Siempre sale a colación la leyenda de que fue “gracias” a muchos de los soldados
llegados durante la intervención francesa a finales del siglo XIX, y que hartos
de la guerra o enamorados de México, decidieron no volver a Europa. Formaron
familias con las mujeres locales y se asentaron en aquellas tierras, dejando
una descendencia de piel apiñonada, cuerpos estilizados, rostros con facciones
afiladas y con frecuencia, ojos claros.
Cuando vi a
Alfonso recargado en uno de los andadores del Metro, no dudé en lanzar mi anzuelo,
el cual duraba apenas unos segundos. Le sostuve la mirada y lo saludé levemente
con la cabeza mientras sonreía. Si él fruncía el entrecejo o volteaba la
mirada, yo retomaría mi camino. Respondió con una sonrisita burlona al tiempo
que arqueaba una de sus cejas. Muy confiado me acerqué para saludarlo y decir
hola, pero detuve esa intención de inmediato cuando preguntó con aire retador:
—¿Por qué te ríes de mí?
—No, no me río de ti, me rio contigo —le
aclaré. Supuse que el encuentro había terminado y antes de poner reversa a mis
piernas, extendió la mano y se presentó. Al sonreír se le hicieron dos hoyuelos
en las mejillas cubiertas por una barba de dos o tres días de edad.
Las primeras veces pasamos la noche en mi
casa, luego a petición de Alfonso, lo hicimos solo en su cuarto, porque era
encargado de una farmacia al norte de la ciudad y debía abrirla a las seis de
la mañana, lo que complicaba nuestros encuentros.
Sin ningún problema me adapté al rol de
pasivo, porque él no le hacía a “eso” de darse sentones sobre una verga. Conociéndome, calculé que el romance duraría poco, sin embargo, una invitación
a su pueblo durante la Semana Santa, sacaría del baúl de la adolescencia, una
de mis más anheladas fantasías, la mexicanísima historia de amor campirano.
En esas vacaciones, primero pasamos una pintoresca
tarde en Pátzcuaro. A la mañana siguiente, muy temprano salimos rumbo a Ario de
Rosales y de ahí se tomó una camioneta colectiva que se adentraba por una vía estrecha
flanqueada por pinos. Después de cuarenta minutos de camino, ordeno al chofer
que se parara en Agua Zarca, lo cual me sorprendió porque no vi ninguna casa
cercana (ni lejana).
Con la carretera, entroncaba un flaco sendero de tierra por el que caminamos durante veinte minutos hasta que apareció una casita, luego otras y varios metros adelante, la casa de Alfonso. Era un caserío formado por doce familias.
Todas
las cabañas eran de madera y techos de palma seca, que parecían competir entre
sí para ver cuál tenía el mayor número de macetas repletas con una increíble
variedad de flores que estaban sobre piedras y troncos rebanados o ahuecados, igualmente colgaban de las vigas del techo. El terreno de sus padres estaba
bardeado por gruesas ramas de árbol enterradas en el suelo y en ellas se
entretejía una alambrada, también colmada de vainas y flores silvestres. A
nuestro encuentro salió un perrito “corriente” que se desbarataba en meneos y
chillidos de felicidad. Unos segundos después salía de la cocina una mujer de
aspecto modesto que podría tener 40 o 60 años, no sé. Vestía una blusa bordada
y la típica falda purépecha sujetada a la cintura por un ceñidor. Tenía el
cabello recogido en una larga trenza que remataba con listones de varios
colores. Con una franca sonrisa llena de
dientes blanquísimos, nos ordenó pasar para almorzar.
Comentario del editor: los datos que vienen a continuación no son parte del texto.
-- ==== Sys2Proof/Machine/Upd.lean ====
section
/-! DEFINITION. Field update, hand-over and attestation (R486 to R502), and faults of the spine cores (R30, R493). -/

namespace Sys2Proof.Machine

/-- Change the update state. -/
def setUpd (f : UpdSt → UpdSt) (d : Dev) : Dev := { d with upd := f d.upd }

/-- One more ignored write or GO. -/
def updIgnore (d : Dev) : Dev := setUpd (fun u => { u with ignored := satInc 255 u.ignored }) d

/-- Change a buffer. -/
def setBuf (b : Nat) (f : UpdBuf → UpdBuf) (d : Dev) : Dev := setUpd (fun u => { u with bufs := upd u.bufs b f }) d

/-- The current command ends (R490). -/
def updEnd (result : Nat) (d : Dev) : Dev := setUpd (fun u => { u with busy := false, result := result }) d

/-! ### The NVM queue (R486 to R489) -/

/-- Whether the NVM is free for the next queued operation: no hand-over reads it, and the device is in RUN or in recovery mode. -/
def nvmIdle (d : Dev) : Bool :=
  (match d.upd.hand with
   | some h => h.state != 1
   | none => true) && d.pwr.state == 0 && d.pwr.entering == 0

/-- A set entry is appended and its command ends, or its verification failed with its two repeats: FAULT, and the entries in force are unchanged
(R488, R489). -/
def doAppend (kind slots tries : Nat) (ok : Bool) (d : Dev) : Dev :=
  if ok = false then updEnd 11 (setUpd (fun u => { u with retries := satAdd 255 u.retries 2 }) d) else
  let ff : List Byte := List.replicate tries 0xFF
  let r := appendSet d.upd.nvm d.upd.lastSector kind slots (ff ++ leBytes (8 - tries) 0)
  updEnd 1 (setUpd (fun u => { u with nvm := r.1, lastSector := r.2 }) d)

/-- Appends at the head of the queue are made, and a block at its head begins to be written. -/
def pumpNvm : Nat → Dev → Dev
  | 0, d => d
  | n + 1, d =>
    if nvmIdle d = false then d else
    match d.upd.queue with
    | .append k s t ok :: rest => pumpNvm n (doAppend k s t ok (setUpd (fun u => { u with queue := rest }) d))
    | .block b _ :: _ => setBuf b (fun x => { x with state := 2 }) d
    | [] => d

/-- The slots that no block may overwrite (R487). -/
def slotProtected (d : Dev) (s : Nat × Nat) : Bool :=
  slotBit (confirmedSlots d.upd.nvm) s.1 == s.2 ||
    (match trialEnt d.upd.nvm with
     | some t => slotBit t.slots s.1 == s.2
     | none => false)

/-- UPD_BLOCK_GO: a write of UPD_BLK_CMD with GO queues the named buffer, or ends it with RANGE or PROTECTED. -/
def blockGo (v : Nat) (d : Dev) : Dev :=
  if updOn d = false then d else
  let b := v % 16
  let d := setUpd (fun u => { u with blkBuf := b }) d
  let a := d.upd.blkHi * 2 ^ 32 + d.upd.blkLo
  if (bufOf d b).state ≠ 0 then updIgnore d
  else
    let refuse := fun (r : Nat) => raise 27 (setBuf b (fun x => { x with result := r }) d)
    match slotAt a with
    | none => refuse 2
    | some s =>
      if a % 4096 ≠ 0 then refuse 2
      else if slotProtected d s then refuse 3
      else
        let d := setBuf b (fun x => { x with state := 1 }) d
        pumpNvm 1 (setUpd (fun u => { u with queue := u.queue ++ [.block b a] }) d)
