-- ==== Sys2Proof/Machine/ExecGraphics.lean ====
section
/-! DEFINITION. Meanings of the commands: tile graphics, composition and display. -/

namespace Sys2Proof.Machine

/-- TIL_RENDER (R281): A render pass is checked and its vertex shading and binning phase starts. -/
def execTilRender (s : State) : Host.Outcome State Fault Refusal :=
  onDev (Instr.tilRender).wf (fun c => inRun (tilRender c)) s

/-- TIL_TRIANGLE (R286): TIL clips, culls, projects and bins one triangle into tile lists. -/
def execTilTriangle (s : State) : Host.Outcome State Fault Refusal :=
  onDev (Instr.tilTriangle).wf (fun c => inRun (tilTriangle c)) s

/-- TIL_BINNING_DONE (R284): Binning of the whole pass ends and tile shading may begin. -/
def execTilBinningDone (s : State) : Host.Outcome State Fault Refusal :=
  onDev (Instr.tilBinningDone).wf (fun c => inRun (tilBinningDone c)) s

/-- TILE_HANDOUT (R290): The next tile goes to the lowest eligible core, which loads its attachments and launches fragment groups. -/
def execTileHandout (s : State) : Host.Outcome State Fault Refusal :=
  onDev (Instr.tileHandout).wf (fun c => inRun (tileHandout c)) s

/-- TILE_COMPLETE (R295): A tile's groups have exited and their writes are accepted, and its attachments are written back. -/
def execTileComplete (t : Nat) (s : State) : Host.Outcome State Fault Refusal :=
  onDev (Instr.tileComplete t).wf (fun c => inRun (tileComplete c t)) s

/-- COMP_PRESENT (R308): A PRESENT command becomes the pipe's pending set, replacing an older one, which completes SKIPPED. -/
def execCompPresent (s : State) : Host.Outcome State Fault Refusal :=
  onDev (Instr.compPresent).wf (fun c => inRun (compPresent c)) s

/-- REPROJ_DECISION (R313): At REPROJ_ANGLE the pipe decides which set the next frame shows, or re-projects the set in force. -/
def execReprojDecision (p : Nat) (s : State) : Host.Outcome State Fault Refusal :=
  onDev (Instr.reprojDecision p).wf (fun c => inRun (reprojDecision c p)) s

/-- LAYER_LATCH (R306): At A_latch the pipe fixes the next frame's set and mode; the pending PRESENT completes and safe-mode changes apply. -/
def execLayerLatch (p : Nat) (s : State) : Host.Outcome State Fault Refusal :=
  onDev (Instr.layerLatch p).wf (fun c => inRun (layerLatch c p)) s

/-- SCANOUT_LINE (R318): A scan-out line is composed; poisoned, faulting or late pixels take SAFE_COLOUR or BACKGROUND and are counted. -/
def execScanoutLine (p : Nat) (got : Nat) (s : State) : Host.Outcome State Fault Refusal :=
  onDev (Instr.scanoutLine p got).wf (fun c => inRun (scanoutLine c p got)) s

/-- SIGNATURE_COMPARE (R319): At the end of a region's last line its CRC is stored and compared; a mismatch may enter safe mode. -/
def execSignatureCompare (n : Nat) (s : State) : Host.Outcome State Fault Refusal :=
  onDev (Instr.signatureCompare n).wf (fun c => inRun (signatureCompare c n)) s

/-- COMP_SAFE_EXIT (R321): A write of SAFE_EXIT clears SAFE_SIG at the next latch. -/
def execCompSafeExit (p : Nat) (v : Nat) (s : State) : Host.Outcome State Fault Refusal :=
  onDev (Instr.compSafeExit p v).wf (fun _ => hostReg (0xC0004 + 0x100 * p) (compSafeExit p v)) s

/-- COMP_PIPE_CLEAR (R325): A write of CLR zeroes the pipe's counters. -/
def execCompPipeClear (p : Nat) (v : Nat) (s : State) : Host.Outcome State Fault Refusal :=
  onDev (Instr.compPipeClear p v).wf (fun _ => hostReg (0xC000C + 0x100 * p) (compPipeClear p v)) s

/-- COMP_DSI_CMD (R324): GO queues a DCS packet for the next vertical blanking. -/
def execCompDsiCmd (v : Nat) (s : State) : Host.Outcome State Fault Refusal :=
  onDev (Instr.compDsiCmd v).wf (fun _ => hostReg 0xC0500 (compDsiCmd v)) s

/-- DSI_PACKET_SENT (R324): The DCS packet is sent in low-power mode and BUSY clears. -/
def execDsiPacketSent (s : State) : Host.Outcome State Fault Refusal :=
  onDev (Instr.dsiPacketSent).wf (fun c => inRun (dsiPacketSent c)) s

/-- LINK_RETRAIN (R324): A pipe whose link is down retrains every 100 ms. -/
def execLinkRetrain (p : Nat) (up : Bool) (s : State) : Host.Outcome State Fault Refusal :=
  onDev (Instr.linkRetrain p up).wf (fun c => inRun (linkRetrain c p up)) s

/-- EDP_HPD (R523): A filtered hot-plug or interrupt pulse on EDP_HPD starts eDP hot-plug handling. -/
def execEdpHpd (kind : Nat) (up : Bool) (s : State) : Host.Outcome State Fault Refusal :=
  onDev (Instr.edpHpd kind up).wf (fun c => inRun (edpHpd c kind up)) s

end Sys2Proof.Machine
end

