-- ==== Sys2Proof/Machine/ExecPhase.lean ====
section
/-! DEFINITION. Meanings of the commands: phase references, deadline monitors, the maintenance window. -/

namespace Sys2Proof.Machine

/-- PHIN_LEVEL_CHANGE (R64): A synchronised PHIN pin changes level, which starts the glitch filter's count. -/
def execPhinLevelChange (pin : Nat) (level : Bool) (s : State) : Host.Outcome State Fault Refusal :=
  onDev (Instr.phinLevelChange pin level).wf (fun c => live (phinLevel c pin level)) s

/-- PHIN_EDGE_ACCEPTED (R64): A level that has held for W TBCLK samples is accepted as an edge, timed back to its first sample. -/
def execPhinEdgeAccepted (pin : Nat) (s : State) : Host.Outcome State Fault Refusal :=
  onDev (Instr.phinEdgeAccepted pin).wf (fun c => live (phinEdge c pin)) s

/-- ACQUIRE_TIMEOUT (R73): No boundary arrives for TIMEOUT_K x PERIOD_MAX_NS in ACQUIRING; timing restarts and TIMEOUT is incremented. -/
def execAcquireTimeout (n : Nat) (s : State) : Host.Outcome State Fault Refusal :=
  onDev (Instr.acquireTimeout n).wf (fun c => live (acquireTimeout c n)) s

/-- LOCK_TIMEOUT (R73): No used boundary arrives for TIMEOUT_K x PERIOD_TICKS in LOCKED; the reference moves to COASTING, or to LOST. -/
def execLockTimeout (n : Nat) (s : State) : Host.Outcome State Fault Refusal :=
  onDev (Instr.lockTimeout n).wf (fun c => live (lockTimeout c n)) s

/-- INTERPOLATED_TURN (R70): The angle accumulator carries into the turn count at an interpolated turn boundary. -/
def execInterpolatedTurn (n : Nat) (s : State) : Host.Outcome State Fault Refusal :=
  onDev (Instr.interpolatedTurn n).wf (fun c => live (interpolatedTurn c n)) s

/-- DISPLAY_LINE_START (R63): A display pipe starts a line; its reference aligns to the exact line angle, and locks at the first frame after the pipe
is enabled. -/
def execDisplayLineStart (p : Nat) (line : Nat) (s : State) : Host.Outcome State Fault Refusal :=
  onDev (Instr.displayLineStart p line).wf (fun c => inRun (displayLine c p line)) s

/-- START_COMPARATOR_FIRE (R78): A ring's start comparator finds its target reached and dispatches the waiting command, with START_LATE when the
target was already past. -/
def execStartComparatorFire (ring : Nat) (s : State) : Host.Outcome State Fault Refusal :=
  onDev (Instr.startComparatorFire ring).wf (fun c => live (comparatorFire c ring)) s

/-- DLM_CHECK (R229): A deadline monitor's check event at CHECK_ANGLE evaluates NO_CHAIN, PREDICTED and SHED and may release the fall-back chain. -/
def execDlmCheck (r : Nat) (s : State) : Host.Outcome State Fault Refusal :=
  onDev (Instr.dlmCheck r).wf (fun c => inRun (dlmCheck c r)) s

/-- CYCLE_MARK (R228): The FE command CYCLE_MARK delimits the START or END of a chain for a deadline monitor. -/
def execCycleMark (ring : Nat) (s : State) : Host.Outcome State Fault Refusal :=
  onDev (Instr.cycleMark ring).wf (fun c => live (cycleMark c ring)) s

/-- DLM_CLEAR (R233): A write of CLR to DLM_CLEAR_r zeroes the monitor's counters. -/
def execDlmClear (r : Nat) (v : Nat) (s : State) : Host.Outcome State Fault Refusal :=
  onDev (Instr.dlmClear r v).wf (fun _ => hostReg (0x3040C + 0x20 * r) (dlmClear r v)) s

/-- PHE_CLEAR (R87): A write to PHE_CLEAR zeroes PHE_ERR_n and PHE_LOSS_n of the selected references. -/
def execPheClear (v : Nat) (s : State) : Host.Outcome State Fault Refusal :=
  onDev (Instr.pheClear v).wf (fun _ => hostReg 0x30020 (pheClear v)) s

/-- RETRAIN_START (R85): A quarter that is due starts LP5X periodic retraining when it fits in the open maintenance window. -/
def execRetrainStart (q : Nat) (s : State) : Host.Outcome State Fault Refusal :=
  onDev (Instr.retrainStart q).wf (fun c => inRun (retrainStart c q)) s

/-- RETRAIN_FORCED (R85): A quarter not retrained within 48 ms retrains at once, and MAINT_FORCED is incremented. -/
def execRetrainForced (q : Nat) (s : State) : Host.Outcome State Fault Refusal :=
  onDev (Instr.retrainForced q).wf (fun c => inRun (retrainForced c q)) s

/-- RETRAIN_END (R85): A 1.5 us retraining ends and the quarter's DRAM serves requests again. -/
def execRetrainEnd (q : Nat) (s : State) : Host.Outcome State Fault Refusal :=
  onDev (Instr.retrainEnd q).wf (fun c => live (retrainEnd c q)) s

end Sys2Proof.Machine
end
Sabiamente, la cocina estaba hecha de adobe y separada de la cabaña, tenía muchas repisas de madera sobre las que se almacenaban tarros con diferentes tipos de granos y semillas, café, hierbas secas o azúcar. De las vigas de madera sobre la que se sentaba la estructura del techo (lejos de gatos, tlacuaches o cacomiztles), colgaban en lazos, bolsas con pan, bolas de queso o carne seca. Sobre el piso había dos enormes jarrones de barro llenos de agua y en el centro estaba la estufa de leña; una especie de cubo con tres de cuatro paredes hechas con barro de un metro de largo y alto. Un entrepiso lo dividía. En la parte baja se almacenaban ramas y troncos de madera seca, encima ardían las brasas de carbón y hasta arriba lo cruzaba una serie de varillas de metal que podían sostener el peso de las cazuelas o el enorme comal, también de barro, donde se cocían las tortillas de maíz, que por cierto era pulverizado en un molino de mano instalado sobre una mesita en la esquina, aunque la señora nada más lo usaba cuando tenía flojera, porque lo ideal era moler el maíz en el metate (o iauali), ubicado en el piso y cubierto por un paño, “quesque” (según me informaba Alfonso con tono burlón) para evitar que alguna vecina tentona lo levantara y robara las fuerzas de su mamá.
Por la textura y suavidad de la masa resultante, la señora
podía asegurar si la mujer de una casa, era una fodonga y mal hecha.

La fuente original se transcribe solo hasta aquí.